The issue of the number of subscribers is controversial. Some marketers look at it as a guide to action, while others understand how common it is to sell follower accounts. The number of followers may be inflated, but engagement still can’t be faked to any significant degree. What’s more, research on social media engagement and brand impact notes that fewer followers can be positive for marketing. Fewer followers means that the influencer has a greater impact on each individual follower. From a brand perspective, this can easily lead to a small fan base of an influencer turning into brand evangelists. AI can help find such micro-influencers and see if the number of their subscribers falls into the main demographic of the company’s target audience. While this is a simplified methodology, the basic premise remains the same.

Using artificial intelligence is harder than it looks

Many companies make the mistake of thinking that AI is the cure-all. AI is not just a plug-in that just works. You can’t just give it a social media platform and criteria that you want to meet and let it go free. AI is a self-learning system. It needs to be guided to find the right hits. The engine can quickly determine the number of views on a YouTube channel and then delve into subscriber data in a matter of seconds. Once it has found a candidate, however, it can consistently do so faster and faster with each iteration. The catch with this approach is that the company must already know what it needs in an influencer agent. What makes an influence agent applicable to a company? What are the key character traits that this influencer’s audience should have? Finding the first successful influencer sets the stage for all the others. This allows artificial intelligence to know what the company is looking for.
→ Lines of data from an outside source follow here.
-- ==== Sys2Proof/Laws/Exec.lean ====
section
/-!
SUPPORT. One inversion lemma per meaning that can stop: exactly when it answers a next state, and which. The meanings without
one here (`CRC.*`, `STUFF.RST`, `DESTUFF.RST`, `DESTUFF.END`, `RST`) answer on every state by definition.
-/

namespace Sys2Proof.Machine

theorem Framer.busy_iff {f : Framer} : f.busy = true ↔ f.phase = .run := by simp [Framer.busy]

theorem Deframer.busy_iff {d : Deframer} : d.busy = true ↔ d.phase = .hunt ∨ d.phase = .seek ∨ d.phase = .check := by
  simp [Deframer.busy]

theorem execStuffBit_eq_next {b : Bit} {s t : State} :
    execStuffBit b s = .next t ↔
      let u : Stuffer := { ones := (Codec.stuffStep s.st.ones b).2, out := s.st.out ++ (Codec.stuffStep s.st.ones b).1 }
      u.fits s.params = true ∧ t = { s with st := u } := commit_eq_next

theorem execDestuffBit_eq_next {b : Bit} {s t : State} :
    execDestuffBit b s = .next t ↔
      let u : Destuffer :=
        { ones := (Codec.destuffStep s.ds.ones b).2, out := s.ds.out ++ (Codec.destuffStep s.ds.ones b).1 }
      u.fits s.params = true ∧ t = { s with ds := u } := commit_eq_next

/-- The two ways `FR.START` answers (R172). -/
theorem execFrStart_eq_next {s t : State} :
    execFrStart s = .next t ↔
      s.fr.phase ≠ .run ∧
        ((s.fr.src = [] ∧ t = takeCondition .inputError s) ∨
          (s.fr.src ≠ [] ∧ s.fr.chunkSize ≠ 0 ∧
            t = { s with fr := { s.fr with phase := .run, tx := [], frameCount := 0, k := 0 } })) := by
  unfold execFrStart
  split
  · next h => simp_all [Framer.busy]
  · next h =>
    have hp : s.fr.phase ≠ .run := by simpa [Framer.busy] using h
    split
    · next h0 =>
      have hs : s.fr.src = [] := List.length_eq_zero_iff.mp h0
      simp [hp, hs, eq_comm]
    · next h0 =>
      have hs : s.fr.src ≠ [] := fun e => h0 (by rw [e]; rfl)
      split
      · next hc => simp [hp, hs, hc]
      · next hc => simp [hp, hs, hc, eq_comm]

/-- With R174's precondition the next chunk is inside `SRC` (R63). -/
theorem Framer.nextChunk_of_ready {f : Framer} (h : f.chunkReady = true) :
    f.nextChunk = some (slice f.src f.k f.chunkEnd) := by
  have h' : f.k < f.src.length ∧ 1 ≤ f.chunkSize := by simpa [Framer.chunkReady] using h
  unfold Framer.nextChunk
  rw [memRead_eq_some]
  have hk : f.k + (f.chunkEnd - f.k) = f.chunkEnd := by unfold Framer.chunkEnd; omega
  rw [hk]
  exact ⟨by unfold Framer.chunkEnd; omega, rfl⟩

/-- When `FR.FRAME` answers, and with which state (R174). -/
theorem execFrFrame_eq_next {s t : State} :
    execFrFrame s = .next t ↔
      s.fr.phase = .run ∧ s.fr.chunkReady = true ∧
        (s.fr.afterChunk (slice s.fr.src s.fr.k s.fr.chunkEnd)).fits s.params = true ∧
        t = { s with fr := s.fr.afterChunk (slice s.fr.src s.fr.k s.fr.chunkEnd) } := by
  unfold execFrFrame
  split
  · next h => simp [h]
  · next h =>
    have hp : s.fr.phase = .run := by simpa using h
    split
    · next hr => simp [hr]
    · next hr =>
      have hr' : s.fr.chunkReady = true := by simpa using hr
      rw [Framer.nextChunk_of_ready hr']
      simp only [hp, hr', true_and]
      exact commit_eq_next

/-- The one way `DF.START` answers (R192). -/
theorem execDfStart_eq_next {s t : State} :
    execDfStart s = .next t ↔
      s.df.busy = false ∧
        t = { s with df := { s.df with
          out := [], framesOk := 0, framesFailed := 0, i := 0, start := 0, j := 0, phase := .hunt } } := by
  unfold execDfStart
  cases h : s.df.busy
  · simp [eq_comm]
  · simp

/-- A window test that has passed its range check reads its eight bits (R63). -/
theorem Deframer.window_of_inside {d : Deframer} {p : Nat} (h : ¬ p + 8 > d.rx.length) :
    d.window p = some (slice d.rx p (p + 8)) := memRead_eq_some.mpr ⟨by omega, rfl⟩

/-- The three ways `DF.HUNT` answers (R193). -/
theorem execDfHunt_eq_next {s t : State} :
    execDfHunt s = .next t ↔
      s.df.phase = .hunt ∧
        ((s.df.i + 8 > s.df.rx.length ∧ t = { s with df := { s.df with phase := .done } }) ∨
          (s.df.i + 8 ≤ s.df.rx.length ∧ slice s.df.rx s.df.i (s.df.i + 8) ≠ Config.flag ∧
            ({ s.df with i := s.df.i + 1 } : Deframer).fits s.params = true ∧
            t = { s with df := { s.df with i := s.df.i + 1 } }) ∨
          (s.df.i + 8 ≤ s.df.rx.length ∧ slice s.df.rx s.df.i (s.df.i + 8) = Config.flag ∧
            ({ s.df with start := s.df.i + 8, j := s.df.i + 8, phase := .seek } : Deframer).fits s.params = true ∧
            t = { s with df := { s.df with start := s.df.i + 8, j := s.df.i + 8, phase := .seek } })) := by
  unfold execDfHunt
  split
  · next h => simp [h]
  · next h =>
    have hp : s.df.phase = .hunt := by simpa using h
    split
    · next hi =>
      have : ¬ s.df.i + 8 ≤ s.df.rx.length := by omega
      simp only [hp, hi, this, true_and, false_and, or_false, next_inj]
      exact eq_comm
    · next hi =>
      have hle : s.df.i + 8 ≤ s.df.rx.length := by omega
      rw [Deframer.window_of_inside hi]
      simp only [hp, hi, hle, true_and, false_and, false_or]
      split
      · next hw => simp only [hw, false_and, or_false, ne_eq, not_false_eq_true, true_and]; exact commit_eq_next
      · next hw =>
        have hw' : slice s.df.rx s.df.i (s.df.i + 8) = Config.flag := by simpa using hw
        simp only [hw', ne_eq, not_true_eq_false, false_and, false_or, true_and]; exact commit_eq_next

/-- The three ways `DF.SEEK` answers (R194). -/
theorem execDfSeek_eq_next {s t : State} :
    execDfSeek s = .next t ↔
      s.df.phase = .seek ∧
        ((s.df.j + 8 > s.df.rx.length ∧ t = takeCondition .truncation s) ∨
          (s.df.j + 8 ≤ s.df.rx.length ∧ slice s.df.rx s.df.j (s.df.j + 8) ≠ Config.flag ∧
            ({ s.df with j := s.df.j + 1 } : Deframer).fits s.params = true ∧
            t = { s with df := { s.df with j := s.df.j + 1 } }) ∨
          (s.df.j + 8 ≤ s.df.rx.length ∧ slice s.df.rx s.df.j (s.df.j + 8) = Config.flag ∧
            t = { s with df := { s.df with phase := .check } })) := by
  unfold execDfSeek
  split
  · next h => simp [h]
  · next h =>
    have hp : s.df.phase = .seek := by simpa using h
    split
    · next hi =>
      have : ¬ s.df.j + 8 ≤ s.df.rx.length := by omega
      simp only [hp, hi, this, true_and, false_and, or_false, next_inj]
      exact eq_comm
    · next hi =>
      have hle : s.df.j + 8 ≤ s.df.rx.length := by omega
      rw [Deframer.window_of_inside hi]
      simp only [hp, hi, hle, true_and, false_and, false_or]
      split
      · next hw => simp only [hw, false_and, or_false, ne_eq, not_false_eq_true, true_and]; exact commit_eq_next
      · next hw =>
        have hw' : slice s.df.rx s.df.j (s.df.j + 8) = Config.flag := by simpa using hw
        simp only [hw', ne_eq, not_true_eq_false, false_and, false_or, true_and, next_inj, eq_comm]

/-- The two ways `DF.CHECK` answers (R196 to R198). -/
theorem execDfCheck_eq_next {s t : State} :
    execDfCheck s = .next t ↔
      s.df.phase = .check ∧ ∃ raw, s.df.payload = some raw ∧
        (((Codec.destuff raw).length < 16 ∧
            t = takeCondition .shortPayloadAbort { s with df := { s.df with dsOnes := 0 } }) ∨
          (16 ≤ (Codec.destuff raw).length ∧
            (verifyPayload (Codec.destuff raw) { s with df := { s.df with dsOnes := 0 } }).df.fits s.params = true ∧
            t = verifyPayload (Codec.destuff raw) { s with df := { s.df with dsOnes := 0 } })) := by
  unfold execDfCheck
  split
  · next h => simp [h]
  · next h =>
    have hp : s.df.phase = .check := by simpa using h
    split
    · next hr => simp [hr]
    · next raw hr =>
      simp only [hp, hr, Option.some.injEq, true_and, exists_eq_left']
      split
      · next hl =>
        have : ¬ 16 ≤ (Codec.destuff raw).length := by omega
        simp only [hl, this, true_and, false_and, or_false, next_inj]
        exact eq_comm
      · next hl =>
        have : 16 ≤ (Codec.destuff raw).length := by omega
        simp only [hl, this, false_and, false_or, true_and]
        unfold commitDeframer
        rw [commit_eq_next, verifyPayload_params]

/-- `DF.CHECK`'s third part changes the deframer alone. -/
theorem verifyPayload_only_df (p : BitSeq) (s : State) : verifyPayload p s = { s with df := (verifyPayload p s).df } := by
  simp only [verifyPayload]; split <;> rfl

/-- What verifying a payload leaves in the deframer (R198). -/
theorem verifyPayload_df (p : BitSeq) (s : State) :
    (verifyPayload p s).df =
      if Codec.crc16 (payloadData p) ≠ payloadCrc p then
        { s.df with crcReg := Codec.crc16 (payloadData p), phase := .hunt, framesFailed := s.df.framesFailed + 1,
                    i := s.df.j + 8 }
      else
        { s.df with crcReg := Codec.crc16 (payloadData p), out := s.df.out ++ payloadData p,
                    framesOk := s.df.framesOk + 1, i := s.df.j + 8, phase := .hunt } := by
  simp only [verifyPayload]; split <;> rfl

/-- The selected step of a busy deframer is one of its three steps (R100). -/
theorem execDfSelected_eq_next {s t : State} (h : execDfSelected s = .next t) :
    execDfHunt s = .next t ∨ execDfSeek s = .next t ∨ execDfCheck s = .next t ∨ t = s := by
  unfold execDfSelected at h
  split at h
  · exact .inl h
  · exact .inr (.inl h)
  · exact .inr (.inr (.inl h))
  all_goals exact .inr (.inr (.inr (next_inj.mp h).symm))

end Sys2Proof.Machine
end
Marketers are excited about the potential that AI has for finding the right influencers. Unfortunately, they erroneously rely on the infallibility of the mechanism. AI is a black box. A marketer can’t tell it to find the perfect influencer for a brand according to given criteria. Instead, it can input data and check the results. Then, on a second pass, the marketer can refine the instructions and re-run the algorithm. With each pass, the results get better. Like all programs, however, it is only as good as the instructions the marketer gives it.

AI can also save influence marketing. Sometimes, with so many social media posts being posted from one account, influence agents can get the tags and links wrong. The AI can scan the posts and automatically correct these errors with brand names and logos. The posts can be redirected to the company’s social media page to better engage consumers. In some cases, AI bots can even perform basic interaction with consumers, passing them on to customer service agents if queries become too complex.

A happy balance between humans and AI

Before a brand starts throwing its full weight behind finding influencers using AI, it’s important to note the shortcomings of the technology. AI still needs a human to guide it. If you let the AI do everything on its own, you’ll get mostly unspecialized results. Without proper guidance, those results will still be useless. Humans need to test products and give positive feedback to the AI so it can improve. The AI is capable of many things, but only if it is helped by humans. Striking a balance between humans and the mechanism offering the AI is critical to success.